Manifold Learning for Jointly Modeling Topic and Visualization

Authors: Tuan Le, Hady Lauw

AAAI 2014 | Conference PDF | Archive PDF | Plain Text | LLM Run Details

Reproducibility Variable Result LLM Response
Research Type Experimental Comprehensive experiments on several real-life text datasets of news articles and web pages show that SEMAFORE significantly outperforms the state-of-the-art baselines on objective evaluation metrics.

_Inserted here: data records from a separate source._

-- ==== Sys2Proof/Machine/Packets.lean ====
section
/-! DEFINITION. The packets: requests and sessions (R263-R277, R288), loads (R224-R231), Overman images (R307, R308),
CONFIG and its keys (R294, R302, R303), and the service telemetry (R295). -/

namespace Sys2Proof.Machine

/-! ## The oldest packet of a queue -/

/-- BAD_PACKET with a content detail (R254). -/
def Device.bad (d : Device) (q : Nat) (p : Packet) (detail : Nat) : Device := d.refuse q p 0x0011 detail

/-- The server of the queue takes its oldest accepted packet if it satisfies a test, checks its content, and acts on it. -/
def Device.takePacket (d : Device) (q : Nat) (want : Packet → Bool) (act : Device → Packet → Device) : Device :=
  let x := d.queue q
  match x.inbox with
  | [] => d
  | p :: rest =>
    if (x.st ≠ .active ∧ x.st ≠ .held) ∨ d.serverOf q = .nobody ∨ !want p then d
    else
      let d := d.setQueue q { x with inbox := rest }
      let c := p.content q (d.serverOf q == .deputy)
      if c ≠ 0 then d.bad q p c else act d p

/-- The oldest packet by its opcode. -/
def Device.onOp (d : Device) (q op : Nat) (act : Device → Packet → Device) : Device :=
  d.takePacket q (·.op == op) act

/-- Who is answered for a packet. -/
def Packet.asker (p : Packet) (q : Nat) (lode : W16 := 0xFFFF#16) : Asker := { queue := q, seq := p.seq, padded := p.padded, lode }

/-! ## Header values (R265, R272) -/

/-- A session is open for new work of a queue: it is the queue's own and no SESSION_CLOSE waits for it. -/
def Device.sessionOpen (d : Device) (q : Nat) (ident : W32) : Bool :=
  (d.findSession ident).any (fun s => s.queue == q) && !(d.service.closings.any fun c => c.session == ident)

/-- The slot names a RESIDENT lode. -/
def Device.resident (d : Device) (l : Nat) : Bool := decide (l < 64) && (d.lode l).st == .resident

/-- The first header value that R272 turns away: status and detail. `lodeOk` and `sessOk` are the table's values; `open_`: the table
asks for an open session. -/
def Device.headerFault (d : Device) (q : Nat) (p : Packet) (lodeOk sessOk : Bool) (open_ : Bool := false) : Option (Nat × Nat) :=
  if p.lode < 64 ∧ !d.resident p.lode then some (0x0013, 0)
  else if (open_ ∨ p.session ≠ 0#32) ∧
      !(d.sessionOpen q p.session && (decide (64 ≤ p.lode) || (d.findSession p.session).any fun s => s.lode == p.lode)) then
    some (0x0014, 0)
  else if !lodeOk || !sessOk then some (0x0011, 0x14)
  else none

/-- Every token is below the vocabulary size. -/
def tokensBelow (v : Nat) (ts : List W32) : Bool := ts.all fun t => decide (t.toNat < v)

/-- n 32-bit words from byte lo of a packet. -/
def Packet.words (p : Packet) (lo n : Nat) : List W32 := (List.range n).map fun i => w32 (fieldAt p.bytes (lo + 4 * i) 4)

/-! ## REQUEST (R264, R266, R271-R274, R282) -/

/-- The payload rules of R264 and R273. -/
def requestOk (p : Packet) (vocab : Nat) : Bool :=
  let b := p.bytes
  let n := fieldAt b 36 4
  let mode := fieldAt b 40 1
  let s := fieldAt b 41 1
  let k := fieldAt b 42 2
  let pw := fieldAt b 44 4
  let temp := fieldAt b 48 4
  let maxNew := fieldAt b 32 4
  let useK : Bool := mode == 1 || mode == 3
  let useP : Bool := mode == 2 || mode == 3
  decide (1 ≤ maxNew ∧ maxNew ≤ 65535 ∧ mode ≤ 3 ∧ s ≤ 8)
    && (if useK then decide (1 ≤ k) else k == 0)
    && (if useP then decide (1 ≤ pw ∧ pw ≤ 0x3F800000) else pw == 0)
    && (mode == 0 || decide (1 ≤ temp ∧ temp < 0x7F800000))
    && !(n == 0 && p.session == 0#32)
    && tokensBelow vocab (p.words 96 n) && tokensBelow vocab (p.words 64 s)
    && zerosAt b (64 + 4 * s) (4 * (8 - s))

Researcher Affiliation Academia Tuan M. V. Le and Hady W. Lauw School of Information Systems, Singapore Management University, 80 Stamford Road, Singapore 178902 {vmtle.2012@phdis.smu.edu.sg, hadywlauw@smu.edu.sg}
Pseudocode No The paper describes the generative process and model fitting steps using textual descriptions and mathematical equations, but it does not include a structured pseudocode block or algorithm.

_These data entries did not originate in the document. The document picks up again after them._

-- ==== Sys2Proof/Certificates/Slice0/Obligations.lean ====
section
/-! DEFINITION. The statements about the block, for the provers. -/

open Sys2Proof Sys2Proof.Machine

/-! ## The queue of commands and the whole machine -/

/-- A step runs the command at the front of the queue on the block with the queue's rest. (file 00: The part this manual
covers.) -/
def Obligations.StepRunsTheFront : Prop :=
  ∀ (c : Instr) (rest : List Instr) (s : State),
    step { s with pending := c :: rest } = exec c { s with pending := rest }

/-- With no command waiting a step is one AONCLK cycle: both timebases advance, Half B's by one count when nothing is to be
slewed, and nothing else changes; while PORST_N is low no cycle passes. That an empty queue lets a cycle pass is the model's
choice (DESIGN CHOICE, LOG 2). (file 03: The timebase.) -/
def Obligations.IdleStepIsOneCycle : Prop :=
  (∀ s : State, s.pending = [] → s.dev.pins.porstLow = true → step s = .next s)
  ∧ (∀ s : State, s.pending = [] → s.dev.pins.porstLow = false →
    ∃ e : Device, step s = .next { s with dev := e } ∧ e = { s.dev with time := e.time }
      ∧ e.time = { s.dev.time with tbA := e.time.tbA, tbB := e.time.tbB, slew := e.time.slew, pace := e.time.pace }
      ∧ e.time.tbA = s.dev.time.tbA + 1#64
      ∧ (s.dev.time.slew = 0 → e.time.tbB = s.dev.time.tbB + 1#64 ∧ e.time.slew = 0))

/-- No command stops the block: every command in every state answers a next state that differs in the device alone, and from
every state, k steps answer a state in which the oldest k commands are gone and the others wait in their order. Points of it
that the manual leaves open follow the model's own readings: LOG 1, LOG 54. (file 00: The part this manual covers; file 95:
Which steps each requirement bears on.) -/
def Obligations.TheQueueDrainsInOrder : Prop :=
  (∀ (s : State) (c : Instr), ∃ e : Device, exec c s = .next { s with dev := e })
  ∧ (∀ (s : State) (k : Nat), k ≤ s.pending.length → drains s k)

/-- The reset state: nothing waits, PORST_N is low, every domain is OFF, every transaction slot is IDLE, every cell is
stopped, and every register word is its row's reset value. Points of it that the manual leaves open follow the model's own
readings: LOG 4. (file 05: Domains and their states, Reset sources; file 02: The common page header.) -/
def Obligations.ResetState : Prop :=
  State.reset.pending = [] ∧ State.reset.dev.pins.porstLow = true
    ∧ (∀ k, (State.reset.dev.part k).st = .off) ∧ (∀ k, (State.reset.dev.slotAt k).phase = .idle)
    ∧ (∀ n c, ((State.reset.dev.cluster n).cell c).st = .stopped) ∧ ∀ k, State.reset.dev.word k = regReset k

/-- The register map is canonical at reset. (file 02: The common page header.) -/
def Obligations.ResetRegistersCanonical : Prop :=  regsCanonical State.reset

/-- Every step keeps the register map in canonical form: keys rise and no listed word is its reset value, so that two states
whose registers read alike hold the same map. (file 02: The BAR0 page map, The common page header.) -/
def Obligations.EveryStepKeepsRegistersCanonical : Prop :=
  ∀ s t : State, regsCanonical s → step s = .next t → regsCanonical t

/-! ## Registers (file 02) -/

/-- A direct write of PERRMASK that every check lets through stores the implemented bits on every copy the master reaches and
counts once in PSEQ; no other register and no other state changes. A read then returns the stored word. Points of it that the
manual leaves open follow the model's own readings: LOG 44, LOG 45. (file 02: The common page header, Access rules.) -/
def Obligations.DirectWriteStoresAndCounts : Prop :=
  ∀ (s : State) (m : Master) (off : BitVec 24) (p : PageId) (v : W32),
    pageAt off.toNat = some p → off.toNat % 0x1000 = 0x18 → passes s.dev m p 0x18 →
    ∃ e : Device, exec (.registerWrite ⟨m, off, some v, true, false, .registers⟩) s = .next { s with dev := e }
      ∧ e = withRegs s.dev e
      ∧ (∀ h ∈ s.dev.copies (homeOf m) p,
          e.reg h p 0x18 = v &&& w32 (0xFF0000 + classErrMask p) ∧ e.reg h p 0x24 = s.dev.reg h p 0x24 + 1#32)
      ∧ ∀ k, (∀ h ∈ s.dev.copies (homeOf m) p, k ≠ regKey h p 0x18 ∧ k ≠ regKey h p 0x24) → keeps s.dev e k

/-- A master that POWN does not name writes nothing: the write is discarded, PERR.OWN (bit 17) is set on every copy and the
write is reported as kind 0x03. Points of it that the manual leaves open follow the model's own readings: LOG 45. (file 02:
The common page header, Access rules.) -/
def Obligations.WriteWithoutOwnershipIsDiscarded : Prop :=
  ∀ (s : State) (m : Master) (off : BitVec 24) (p : PageId) (v : W32),
    pageAt off.toNat = some p → off.toNat % 0x1000 = 0x18 → arrives s.dev m → s.dev.farPage m p = false →
    s.dev.owns m p = false →
    ∃ e : Device, exec (.registerWrite ⟨m, off, some v, true, false, .registers⟩) s = .next { s with dev := e }
      ∧ e = { withRegs s.dev e with cans := e.cans }
      ∧ (∀ h ∈ s.dev.copies (homeOf m) p, e.reg h p 0x14 = s.dev.reg h p 0x14 ||| 0x00020000#32)
      ∧ (∀ k, (∀ h ∈ s.dev.copies (homeOf m) p, k ≠ regKey h p 0x14) → keeps s.dev e k)
      ∧ reported s.dev e ((s.dev.copies (homeOf m) p).headD .a)
          { unit := 0x6E, kind := 0x03, addr := pageBase p + 0x18, master := masterCode m, access := 1 }

/-- While the halves are apart, a read of a register on a page of the far half returns 0xFFFF_FFFF and a write of it is
discarded, each with one FAR_HALF_ACCESS, a NOTE, on the requester's half; a write to a TX register also ends the master's
open transaction with LINK. A reserved offset of such a page still reads 0, its write is discarded, and each is reported as
RSVD_ACCESS. (R36.) -/
def Obligations.FarHalfAccess : Prop :=
  (kindClass 0x09 = 0)
  ∧ (∀ (s : State) (m : Master) (off : BitVec 24) (p : PageId) (row : RegRow) (i : Nat), s.dev.apart = true →
    p.1.isGlobal = false → pageHalf p.1 p.2 = (homeOf m).other → pageAt off.toNat = some p → off.toNat % 4 = 0 →
    arrives s.dev m → findRow p (off.toNat % 0x1000) = some (row, i) →
    (∃ e : Device, exec (.registerWrite ⟨m, off, none, true, false, .registers⟩) s = .next { s with dev := e }
      ∧ e = { s.dev with cans := e.cans, txn := { s.dev.txn with readData := e.txn.readData } }
      ∧ tget 0#32 e.txn.readData (masterIdx m) = 0xFFFFFFFF#32
      ∧ (∀ j, j ≠ masterIdx m → tget 0#32 e.txn.readData j = tget 0#32 s.dev.txn.readData j)
      ∧ reported s.dev e (homeOf m)
          { unit := 0x6E, kind := 0x09, addr := pageBase p + off.toNat % 0x1000, master := masterCode m, access := 0 })
    ∧ ∀ v, ∃ e : Device, exec (.registerWrite ⟨m, off, some v, true, false, .registers⟩) s = .next { s with dev := e }
      ∧ e = { s.dev with cans := e.cans, txn := { s.dev.txn with slots := e.txn.slots } }
      ∧ (row.tx = false ∨ (s.dev.slotAt (s.dev.slotKey m (slotOf m))).phase ≠ .open →
          e.txn = s.dev.txn ∧ reported s.dev e (homeOf m)
            { unit := 0x6E, kind := 0x09, addr := pageBase p + off.toNat % 0x1000, master := masterCode m, access := 1 })
      ∧ (row.tx = true → (s.dev.slotAt (s.dev.slotKey m (slotOf m))).phase = .open →
          (e.slotAt (s.dev.slotKey m (slotOf m))).phase = .aborted ∧ (e.slotAt (s.dev.slotKey m (slotOf m))).reason = 3#4
            ∧ (∀ j, j ≠ s.dev.slotKey m (slotOf m) → e.slotAt j = s.dev.slotAt j)
            ∧ (Report.message { unit := 0x6E, kind := 0x09, addr := pageBase p + off.toNat % 0x1000
                                master := masterCode m, access := 1 } (homeOf m))
                ∈ (e.canary (homeOf m)).inFlight))
  ∧ (∀ (s : State) (m : Master) (off : BitVec 24) (p : PageId) (w : Option W32), s.dev.apart = true →
    p.1.isGlobal = false → pageHalf p.1 p.2 = (homeOf m).other → pageAt off.toNat = some p → off.toNat % 4 = 0 →
    arrives s.dev m → findRow p (off.toNat % 0x1000) = none →
    ∃ e : Device, exec (.registerWrite ⟨m, off, w, true, false, .registers⟩) s = .next { s with dev := e }
      ∧ e = { s.dev with cans := e.cans, txn := { s.dev.txn with readData := e.txn.readData } }
      ∧ (w = none → tget 0#32 e.txn.readData (masterIdx m) = 0#32) ∧ (w ≠ none → e.txn = s.dev.txn)
      ∧ reported s.dev e (homeOf m)
          { unit := 0x6E, kind := 0x02, addr := off.toNat, master := masterCode m, access := if w.isSome then 1 else 0 })

/-- A read of PERRMASK returns the stored word of the master's copy to it and changes nothing else. A read of TBLO returns the
low half of the timebase of the master's home half and latches the high half for that master alone, which its read of TBHI
then shows. Points of it that the manual leaves open follow the model's own readings: LOG 45. (file 02: The BAR0 page map,
Access rules; file 03: The timebase.) -/
def Obligations.ReadsOfRegisters : Prop :=
  (∀ (s : State) (m : Master) (off : BitVec 24) (p : PageId),
    pageAt off.toNat = some p → off.toNat % 0x1000 = 0x18 → arrives s.dev m → s.dev.farPage m p = false →
    ∃ e : Device, exec (.registerWrite ⟨m, off, none, true, false, .registers⟩) s = .next { s with dev := e }
      ∧ e = { s.dev with txn := { s.dev.txn with readData := e.txn.readData } }
      ∧ tget 0#32 e.txn.readData (masterIdx m) = s.dev.reg (copyOf m p) p 0x18
      ∧ ∀ i, i ≠ masterIdx m → tget 0#32 e.txn.readData i = tget 0#32 s.dev.txn.readData i)
  ∧ (∀ (s : State) (m : Master), arrives s.dev m →
    ∃ e : Device, exec (.tbloRead m) s = .next { s with dev := e }
      ∧ e = { s.dev with time := { s.dev.time with snapshot := e.time.snapshot }
                         txn := { s.dev.txn with readData := e.txn.readData } }
      ∧ tget 0#32 e.txn.readData (masterIdx m) = (s.dev.tb (homeOf m)).setWidth 32
      ∧ e.view m (homeOf m) tmbP 0x44 = (s.dev.tb (homeOf m) >>> 32).setWidth 32
      ∧ ∀ i, i ≠ masterIdx m → tget 0#32 e.txn.readData i = tget 0#32 s.dev.txn.readData i
          ∧ tget 0#32 e.time.snapshot i = tget 0#32 s.dev.time.snapshot i)

/-- A unit reset keeps PCTL.EN and counts once in PSEQ on every copy the master reaches. One whole event of a BAY, THM, LNK or
TMB page returns the body to its reset values where no image is in force, a bay's counters and a thermal unit's sensors with
it, and no register of another page changes. Its start alone sets PCTL.RST and changes nothing else; its end then restores the
body and clears PCTL.RST. A cluster takes it in ENABLED and DISABLED alone; an offset of no page is a reserved one. Points of
it that the manual leaves open follow the model's own readings: LOG 28. (file 02: The common page header.) -/
def Obligations.UnitResets : Prop :=
  (∀ (s : State) (m : Master) (off : BitVec 24) (p : PageId), s.dev.txn.held = [] →
    pageAt off.toNat = some p → passes s.dev m p 0x10 →
    (p.1 = .clu → s.dev.pageState (copyOf m p) p = 3 ∨ s.dev.pageState (copyOf m p) p = 5) →
    s.dev.pageState (copyOf m p) p ≠ 6 → s.dev.pageState (copyOf m p) p ≠ 7 →
    ∃ e : Device, exec (.unitReset m off .whole) s = .next { s with dev := e }
      ∧ (∀ h ∈ s.dev.copies (homeOf m) p,
          bit (e.reg h p 0x10) 0 = bit (s.dev.reg (copyOf m p) p 0x10) 0 ∧ e.reg h p 0x24 = s.dev.reg h p 0x24 + 1#32)
      ∧ (p.1 = .bay ∨ p.1 = .thm ∨ p.1 = .lnk ∨ p.1 = .tmb → (∀ h, s.dev.imageOf h = []) →
          (∀ h ∈ s.dev.copies (homeOf m) p, ∀ o, 0x40 ≤ o → o < 0x1000 → keptWord (regKey h p o) = false →
            e.reg h p o = regReset (regKey h p o))
          ∧ (∀ k, (∀ h ∈ s.dev.copies (homeOf m) p, k < regKey h p 0 ∨ regKey h p 0x1000 ≤ k) → keeps s.dev e k)
          ∧ e = { withRegs s.dev e with compute := e.compute, therms := e.therms, link := e.link }
          ∧ (∀ k, e.bay k = if p = bayP k then Bay.clear (s.dev.bay k) else s.dev.bay k)
          ∧ ∀ h, e.therm h = if p = thmP h
              then { scans := (s.dev.therm h).scans, inhibit := (s.dev.therm h).inhibit, inhibitRun := (s.dev.therm h).inhibitRun }
              else s.dev.therm h))
  ∧ (∀ (s : State) (m : Master) (off : BitVec 24) (p : PageId), s.dev.txn.held = [] →
    pageAt off.toNat = some p → (p.1 = .bay ∨ p.1 = .thm ∨ p.1 = .tmb) → bit (s.dev.reg (copyOf m p) p 0x10) 1 = true →
    (∀ h, s.dev.imageOf h = []) →
    ∃ e : Device, exec (.unitReset m off .finish) s = .next { s with dev := e }
      ∧ (∀ h ∈ s.dev.copies (homeOf m) p, bit (e.reg h p 0x10) 1 = false
          ∧ bit (e.reg h p 0x10) 0 = bit (s.dev.reg h p 0x10) 0
          ∧ ∀ o, 0x40 ≤ o → o < 0x1000 → keptWord (regKey h p o) = false → e.reg h p o = regReset (regKey h p o)))
  ∧ (∀ (s : State) (m : Master) (off : BitVec 24) (phase : ResetPhase), s.dev.txn.held = [] → s.dev.reaches m = true →
    pageAt off.toNat = none →
    ∃ e : Device, exec (.unitReset m off phase) s = .next { s with dev := e } ∧ e = { s.dev with cans := e.cans }
      ∧ reported s.dev e (homeOf m) { unit := 0x6E, kind := 0x02, addr := off.toNat, master := masterCode m, access := 1 })
  ∧ (∀ (s : State) (m : Master) (off : BitVec 24) (p : PageId), s.dev.txn.held = [] →
    pageAt off.toNat = some p → passes s.dev m p 0x10 →
    (p.1 = .clu → s.dev.pageState (copyOf m p) p = 3 ∨ s.dev.pageState (copyOf m p) p = 5) →
    s.dev.pageState (copyOf m p) p ≠ 6 → s.dev.pageState (copyOf m p) p ≠ 7 →
    ∃ e : Device, exec (.unitReset m off .start) s = .next { s with dev := e }
      ∧ e = withRegs s.dev e
      ∧ (∀ h ∈ s.dev.copies (homeOf m) p,
          bit (e.reg h p 0x10) 1 = true ∧ bit (e.reg h p 0x10) 0 = bit (s.dev.reg (copyOf m p) p 0x10) 0
            ∧ e.reg h p 0x24 = s.dev.reg h p 0x24 + 1#32)
      ∧ ∀ k, (∀ h ∈ s.dev.copies (homeOf m) p, k ≠ regKey h p 0x10 ∧ k ≠ regKey h p 0x24) → keeps s.dev e k)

Open Source Code No The paper does not contain any statement or link indicating that the source code for the described methodology is publicly available.
Open Datasets Yes We use three real-life, publicly available datasets1 for evaluation. 20News contains newsgroup articles (in English) from 20 classes. Reuters8 contains newswire articles (in English) from 8 classes. Cade12 contains web pages (in Brazilian Portuguese) classified into 12 classes. These are benchmark datasets frequently used for document classification. 1http://web.ist.utl.pt/acardoso/datasets/
Dataset Splits No The paper mentions generating five samples for each dataset and using a sixth sample as a test set, but it does not provide specific details on training/validation splits within these samples (e.g., percentages or counts for a dedicated validation set).
Hardware Specification No The paper does not provide any specific details regarding the hardware used to conduct the experiments.
Software Dependencies No The paper mentions using a 'quasi-Newton' method for optimization and setting hyperparameters, but it does not list any specific software libraries, frameworks, or their version numbers.
Experiment Setup Yes We set the hyper-parameters to α = 0.01, β = 0.1N and γ = 0.1Z following (Iwata, Yamada, and Ueda 2008). When unvaried, the defaults are number of topics Z = 20, neighborhood size k = 10, and regularization R with λ = 1.